Alexei Zatsepine

Personal information
- Full name: Aleksey Vladimirovich Zatsepin
- National team: Russia
- Born: 5 May 1984 (age 42) Naberezhnye Chelny, Russian SFSR, Soviet Union
- Height: 1.85 m (6 ft 1 in)
- Weight: 76 kg (168 lb)

Sport
- Sport: Swimming
- Strokes: Freestyle, medley
- Club: SDYuShOR Olimpiyskiy

Medal record
Men's swimming
Representing Russia
European Junior Championships
| Gold medal – first place | 2002 Linz | 4×200 m freestyle |
| Silver medal – second place | 2002 Linz | 200 m medley |
| Silver medal – second place | 2002 Linz | 4×100 m medley |

= Aleksey Zatsepin =

Russian swimmer

Aleksey Vladimirovich Zatsepin (also Alexei Zatsepine, Алексей Владимирович Зацепин; born 5 May 1984) is a Russian former swimmer, who specialized in freestyle and individual medley events. He is a five-time Russian champion in freestyle relays and individual medley (2000–2005). He also won a gold medal, as a member of the Russian team, in the 4×200 m freestyle relay (7:28.25) at the 2002 European Junior Swimming Championships in Linz, Austria.

Zatsepin qualified for two swimming events at the 2004 Summer Olympics in Athens, by clearing a FINA A-standard entry time of 2:02.15 (200 m individual medley) from the Russian Championships in Moscow. He also teamed up with Maksim Kuznetsov, Yevgeniy Natsvin, and Stepan Ganzey in the 4×200 m freestyle relay. Swimming the second leg, Zatsepin recorded a split of 1:51.75, and the Russian team finished the heats in eleventh overall with a final time of 7:23.97.

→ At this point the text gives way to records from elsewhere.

-- ==== Sys2Proof/Tests/Slice0.lean ====
section
/-! SUPPORT. Tests: words of the spec decoded, ill-formed terms refused, and for every statement a state and operands that
meet its hypotheses. -/

namespace Sys2Proof.Tests

open Sys2Proof Sys2Proof.Machine

set_option Elab.async false

-- words of the spec

def laneH : Hdr := { scp := .lane, la := 0, msel := 0, mneg := false }
def gangH : Hdr := { laneH with scp := .gang }
def setH : Hdr := { laneH with scp := .set }
def teamH : Hdr := { laneH with scp := .team }
def fmtR : FmtR := { d := .v 0, a := .v 0, b := .op (.v 0), c := .v 0, ty := .b32, rm := .dyn, sat := false, ccw := false, xt := 0 }
def fmtM : FmtM := { d := .v 0, a := .v 0, b := .v 0, sz := .b32, ord := .weak, vis := .team, ch := .none, space := .global, off := 0 }
def fmtT : FmtT := { d := .v 0, a := .v 0, b := .v 0, c := .v 0, e := .v 0, imm := 0 }

/-- The words of 11_instruction_word.md, 12_opcode_map.md, 13_isa_control_scalar.md and 18_assembly_reference.md. -/
theorem test_decode_control :
    decodeTableWord 96 0x0 = some (.nop) ∧
    decodeTableWord 96 0xFFFFFFFE0000000000000001 = some (.bra laneH 0xFFFFFFFE) ∧
    decodeTableWord 96 0xFFFFFFFD0000000000080002 = some (.bcc laneH .ne 0xFFFFFFFD) ∧
    decodeTableWord 96 0xA = some (.exit laneH) := by decide +kernel

/-- The words of 11_instruction_word.md and 18_assembly_reference.md. -/
theorem test_decode_scalar :
    decodeTableWord 96 0x3A400760608C100111 = some (.sadd gangH { fmtR with d := .s 4, a := .s 4, b := .op (.imm 96), ty := .n64 }) ∧
    decodeTableWord 96 0x8002E900608C100111 = some (.sadd gangH { fmtR with d := .s 4, a := .s 4, b := .imm32 128, ty := .n64 }) ∧
    decodeTableWord 96 0xBA40070160AC140112 = some (.ssub gangH { fmtR with d := .s 5, a := .s 5, b := .op (.imm 1), ty := .n64, ccw := true }) ∧
    decodeTableWord 96 0x38000000000024011D = some (.sget gangH .laneid { fmtR with d := .v 9 }) := by decide +kernel

/-- The words of 14_isa_vector.md and 18_assembly_reference.md. -/
theorem test_decode_lane_integer :
    decodeTableWord 96 0x40082202E800000078002F = some (.mov laneH { fmtR with d := .v 30, b := .imm32 0x400822, ty := .n32 }) ∧
    decodeTableWord 96 0x23A0003070138040028 = some (.icmp laneH .lt { fmtR with d := .m 1, a := .v 9, b := .op (.s 7), ty := .n32 }) ∧
    decodeTableWord 96 0x3A0007020120280027 = some (.shf laneH .shl { fmtR with d := .v 10, a := .v 9, b := .op (.imm 2), ty := .n32 }) := by decide +kernel

/-- The words of 01_tutorial.md and 21_program_compensated_dot.md. -/
theorem test_decode_lane_float :
    decodeTableWord 96 0x3B0000040060144040 = some (.fadd { laneH with msel := 1 } { fmtR with d := .v 5, a := .v 3, b := .op (.v 4), ty := .f32 }) ∧
    decodeTableWord 96 0x13B0028040060180043 = some (.fms laneH { fmtR with d := .v 6, a := .v 3, b := .op (.v 4), c := .v 5, ty := .f32 }) := by decide +kernel

/-- Written out by R213, R214 and the opcode map: `cvti.i32.f32 v5, v3`. -/
theorem test_decode_conversion :
    decodeTableWord 96 0xC390000000060140061 = some (.cvti laneH .f32 { fmtR with d := .v 5, a := .v 3, ty := .i32 }) := by decide +kernel

/-- The words of 21_program_compensated_dot.md and 22_program_triangular_solve.md. -/
theorem test_decode_lane_movement :
    decodeTableWord 96 0x33800072080B01C0270 = some (.shfl setH .xor { fmtR with d := .x 7, a := .x 5, b := .op (.imm 32) }) ∧
    decodeTableWord 96 0x3B00000000AC7C0273 = some (.xred setH .add { fmtR with d := .s 31, a := .v 5, ty := .f32 }) ∧
    decodeTableWord 96 0x13800000001CC584172 = some (.xvote { gangH with msel := 1 } .all { fmtR with d := .s 22, a := .v 14 }) := by decide +kernel

/-- The words of 15_isa_memory.md, 18_assembly_reference.md, 20_program_tearing.md and 22_program_triangular_solve.md. -/
theorem test_decode_memory :
    decodeTableWord 96 0x100A60800C4080 = some (.ld { laneH with msel := 1 } { fmtM with d := .v 3, a := .s 4, b := .v 10 }) ∧
    decodeTableWord 96 0x5100D6140384080 = some (.ld { laneH with msel := 1 } { fmtM with d := .v 14, a := .s 10, b := .v 13, ord := .acq, vis := .device }) ∧
    decodeTableWord 96 0x1F00600C100184 = some (.ldu gangH { fmtM with d := .s 4, a := .s 0, b := .imm 0, sz := .b64 }) ∧
    decodeTableWord 96 0x180004A700608C600185 = some (.stu gangH { fmtM with d := .s 24, a := .s 4, b := .imm 0, sz := .b128, ord := .rlx, vis := .device, off := 24 }) ∧
    decodeTableWord 96 0x4932860CCB40190 = some (.atom gangH .add .n32 { fmtM with d := .s 45, a := .s 6, b := .s 40, ord := .rlx, vis := .device }) := by decide +kernel

/-- The word of 15_isa_memory.md. -/
theorem test_decode_engines :
    decodeTableWord 96 0x58A317608C5401A0 = some (.copy gangH .d1 false false { fmtT with d := .s 21, a := .s 4, b := .s 23, c := .s 20 }) := by decide +kernel

/-- The words of 16_isa_tiles.md and 03_tiles.md. -/
theorem test_decode_tiles :
    decodeTableWord 96 0xF502A0340001B4 = some (.mma gangH { fmtT with d := .t 0, a := .t 1, b := .t 2, c := .v 30 }) ∧
    decodeTableWord 96 0x30900140C01C2 = some (.trnd gangH false { fmtT with d := .t 3, b := .s 9 }) ∧
    decodeTableWord 96 0x1000000A000A001B6 = some (.accrd gangH .f32 { fmtT with d := .v 40, a := .t 0 }) ∧
    decodeTableWord 96 0x100031562800001C6 = some (.tpool gangH .f32 { fmtT with a := .s 20, b := .s 21 }) ∧
    decodeTableWord 96 0x400030760D4140188 = some (.stash gangH .f32 { fmtM with d := .t 5, a := .s 6, b := .s 7, sz := .b8 }) := by decide +kernel

/-- The words of 17_isa_sync_collective.md and 23_program_rank_update.md. -/
theorem test_decode_sync_collective :
    decodeTableWord 96 0xC10CAC01D2 = some (.gjoin gangH { fmtT with d := .s 43, a := .g 0 }) ∧
    decodeTableWord 96 0xC1000001D4 = some (.gbar gangH { fmtT with a := .g 0 }) ∧
    decodeTableWord 96 0xE0200001EA = some (.labort gangH { fmtT with a := .imm 1 }) ∧
    decodeTableWord 96 0x45C018B700A02C5003E0 = some (.coll teamH .allreduce .add { fmtT with d := .s 20, a := .t 1, b := .imm 0, c := .s 22, e := .s 23 }) ∧
    decodeTableWord 96 0x19270064A00001E8 = some (.spanmap gangH { fmtT with a := .s 37, b := .imm 0, c := .s 36 }) ∧
    decodeTableWord 96 0x700000C7801E9 = some (.spanst gangH { fmtT with d := .s 30, b := .imm 0 }) := by decide +kernel
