def Aux.reset : Aux :=
  { coolSince := none, throttleSince := none, beats := [], rampDue := [], holdDue := [], tripSensors := [], itoStart := 0,
    ptmAt := none, ptmPair := false, last := [] }

/-- A die while POR_N is asserted. -/
def Die.reset : Die :=
  { regs := [], latch := [], homes := [], clk := Clock.reset, log := PLog.reset, aux := Aux.reset, dram := Dram.reset,
    qos := Qos.reset, coh := Coh.reset, tier := Tier.reset, xc := Codec.reset, fl := Flash.reset, jobs := [], unreleased := [], stage := Stage.reset }

def Power.reset (n : Nat) : Power :=
  { phase := .off, ensign := 0, poolId := 0, startedAt := 0, restart := false, lastUse := 0, furlAsked := false, furlStop := none, furlAt := 0,
    perst := List.replicate n false, tripLow := false, clkOut := none, serviceAddr := none }

def Presence.reset : Presence := ⟨false, false, 0⟩

def Nor.reset : Nor := { array := [], protect := true, wpHigh := false, running := none, data := [], counter := 0 }

def ImageCfg.reset : ImageCfg :=
  { dies := 0, density := 0, retain := 0, flPop := 0, portLocal := false, mgmtLd := none, lds := [], region0 := [],
    region1 := [], quota := [], linkdownS := 0, statics := [], classes := 0, stageMib := [], assigns := [], preload := [],
    mapEntries := 0, poolRole := 0, peers := [], expectVersion := 0, templates := [] }

def Fw.reset : Fw :=
  { state := 0, deadline := 0, tact := none, cfgBefore := 0, cfgAfter := 0, newSec := 0, imageLen := 0, cfgLen := 0,
    received := 0, restoring := none, header := [], digest := 0 }

def Fabric.reset : Fabric := { trained := false, down := [], failed := [], replaying := [], retry := [] }

def Mach.reset : Mach :=
  { out := [], freeCtr := 0, supply := [], pw := Power.reset Config.dieCount, pres := Presence.reset, nor := Nor.reset,
    cfg := ImageCfg.reset, fw := Fw.reset, fab := Fabric.reset, lds := [], lse := Lse.reset, pool := Pool.reset,
    dies := List.replicate Config.dieCount Die.reset }

/-- The part as delivered, unprogrammed, with POR_N asserted, and no command waiting (log entry 2). -/
def State.reset : State := { pending := [], m := Mach.reset }

end Sys2Proof.Machine
end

In his only individual event, 200 m individual medley, Zatsepine challenged seven other swimmers on the final heat of seven, including top medal favorite Michael Phelps of the United States. He rounded out the field to last place by nearly two seconds behind Australia's Adam Lucas in 2:04.11. Zatsepine failed to advance into the semifinals, as he placed twenty-ninth overall in the preliminaries.

Zatsepin retired from his sporting career in 2005 to serve as an assistant coach for the swimming team at Kama State Institute of Physical Culture in his home town Naberezhnye Chelny.